What you need to do: Under this line are the records; write out word for word the part that begins at the line containing "def State.spriteX (s" and ends at the line containing "match s.push s.pc with", and no more.

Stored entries
↓

-- ==== Sys2Proof/Machine/Operands.lean ====
section
/-!
DEFINITION. The operand forms of the instructions: immediates (30_encoding.md R93), the key an
instruction names or waits for (44_keypad_timer_instr.md), the random byte (41_alu.md R173), the
effective address through I (42_index_memory.md R206), the position and bytes of a sprite and the
decimal digits of a register.
-/

namespace Sys2Proof.Machine

/-- `zext_16(v)` (R10, R93). -/
def zext16 {n : Nat} (b : BitVec n) : Word := b.setWidth 16

/-- The base address of a data access: I as an unsigned number (R206). -/
def State.base (s : State) : Nat := s.i.toNat

/-- The input `rnd` of the cycle: the host's byte, else the free value of this cycle (R173, D12). -/
def State.rndByte (s : State) : Byte := s.rnd.getD (Config.freeRnd s.cycles)

/-- `KEYS[k]` for the key number in a register, and what happens when no key has that number
(R240, R241, D8). -/
def keyState (m : KeyIndexMode) (k : Byte) (keys : Keys) : Except Fault Bool :=
  if h : k.toNat < 16 then .ok keys[k.toNat]
  else
    match m with
    | .fault => .error (.keyIndexOutOfRange k)
    | .mask => .ok (keys[k.toNat % 16])
    | .notPressed => .ok false

/-- The pressed keys, least index first. -/
def pressedKeys (keys : Keys) : List Reg := (List.finRange 16).filter (fun k => keys[k.val])

/-- The key LD Vx,K reports, none when no key is pressed (R243, D9). -/
def selectKey (m : KeySelect) (choice : Nat) (keys : Keys) : Option Reg :=
  match m with
  | .lowest => (pressedKeys keys).head?
  | .any => (pressedKeys keys)[choice % (pressedKeys keys).length]?

/-- A register index as a byte (R243: zero-extended). -/
def byteOfReg (k : Reg) : Byte := BitVec.ofNat 8 k.val

/-- The decimal digits of a byte: hundreds, tens, ones (R203). -/
def bcdDigits (b : Byte) : List Byte :=
  [BitVec.ofNat 8 (b.toNat / 100), BitVec.ofNat 8 (b.toNat / 10 % 10), BitVec.ofNat 8 (b.toNat % 10)]

/-- `V[0]` to `V[x]` as bytes in ascending order (R204). -/
def State.regsTo (s : State) (x : Reg) : List Byte := s.v.toList.take (x.val + 1)

/-- The start column of a sprite, `V[x] mod 64` (R222). -/
def State.spriteX (s : State) (x : Reg) : Nat := (s.reg x).toNat % 64

/-- The start row of a sprite, `V[y] mod 32` (R222). -/
def State.spriteY (s : State) (y : Reg) : Nat := (s.reg y).toNat % 32

/-- The framebuffer and the collision flag after a sprite of `n` rows at I is drawn (R222). -/
def State.drawn (s : State) (x y : Reg) (n : Nat) : Drawing :=
  drawRows (s.spriteX x) (s.bytesAt s.base n) (s.spriteY y) (s.fb, false)

end Sys2Proof.Machine
end

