-- ==== Sys2Proof/Machine/Control.lean ====
section
/-!
DEFINITION. The control transfer instructions (40_control_flow.md R130 to R140).
-/

namespace Sys2Proof.Machine

/-- RET (R131). -/
def execRet (_z : Nibble) (s : State) : Result :=
  match s.pop with
  | none => raise (.stackUnderflow s.pc)
  | some (w, t) => .next (t.setPc (w + 2))

/-- JP nnn (R132). -/
def execJp (nnn : Addr) (s : State) : Result := .next (s.setPc (zext16 nnn))

/-- CALL nnn (R133): the address pushed is that of the CALL itself. -/
def execCall (nnn : Addr) (s : State) : Result :=
  match s.push s.pc with
  | none => raise (.stackOverflow s.pc)
  | some t => .next (t.setPc (zext16 nnn))

/-- SE Vx,nn (R134). -/
def execSeImm (x : Reg) (nn : Byte) (s : State) : Result := .next (s.skipIf (s.reg x == nn))

/-- SNE Vx,nn (R135). -/
def execSneImm (x : Reg) (nn : Byte) (s : State) : Result := .next (s.skipIf (s.reg x != nn))

/-- SE Vx,Vy (R136). -/
def execSeReg (x y : Reg) (_n : Nibble) (s : State) : Result := .next (s.skipIf (s.reg x == s.reg y))

/-- SNE Vx,Vy (R137). -/
def execSneReg (x y : Reg) (_n : Nibble) (s : State) : Result := .next (s.skipIf (s.reg x != s.reg y))

/-- JP V0,nnn (R138): not wrapped to 12 bits. -/
def execJpV0 (nnn : Addr) (s : State) : Result := .next (s.setPc (zext16 (s.reg 0) + zext16 nnn))

end Sys2Proof.Machine
end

↑

Output for this task:
def State.spriteX (s : State) (x : Reg) : Nat := (s.reg x).toNat % 64

/-- The start row of a sprite, `V[y] mod 32` (R222). -/
def State.spriteY (s : State) (y : Reg) : Nat := (s.reg y).toNat % 32

/-- The framebuffer and the collision flag after a sprite of `n` rows at I is drawn (R222). -/
def State.drawn (s : State) (x y : Reg) (n : Nat) : Drawing :=
  drawRows (s.spriteX x) (s.bytesAt s.base n) (s.spriteY y) (s.fb, false)

end Sys2Proof.Machine
end

-- ==== Sys2Proof/Machine/Control.lean ====
section
/-!
DEFINITION. The control transfer instructions (40_control_flow.md R130 to R140).
-/

namespace Sys2Proof.Machine

/-- RET (R131). -/
def execRet (_z : Nibble) (s : State) : Result :=
  match s.pop with
  | none => raise (.stackUnderflow s.pc)
  | some (w, t) => .next (t.setPc (w + 2))

/-- JP nnn (R132). -/
def execJp (nnn : Addr) (s : State) : Result := .next (s.setPc (zext16 nnn))

/-- CALL nnn (R133): the address pushed is that of the CALL itself. -/
def execCall (nnn : Addr) (s : State) : Result :=
  match s.push s.pc with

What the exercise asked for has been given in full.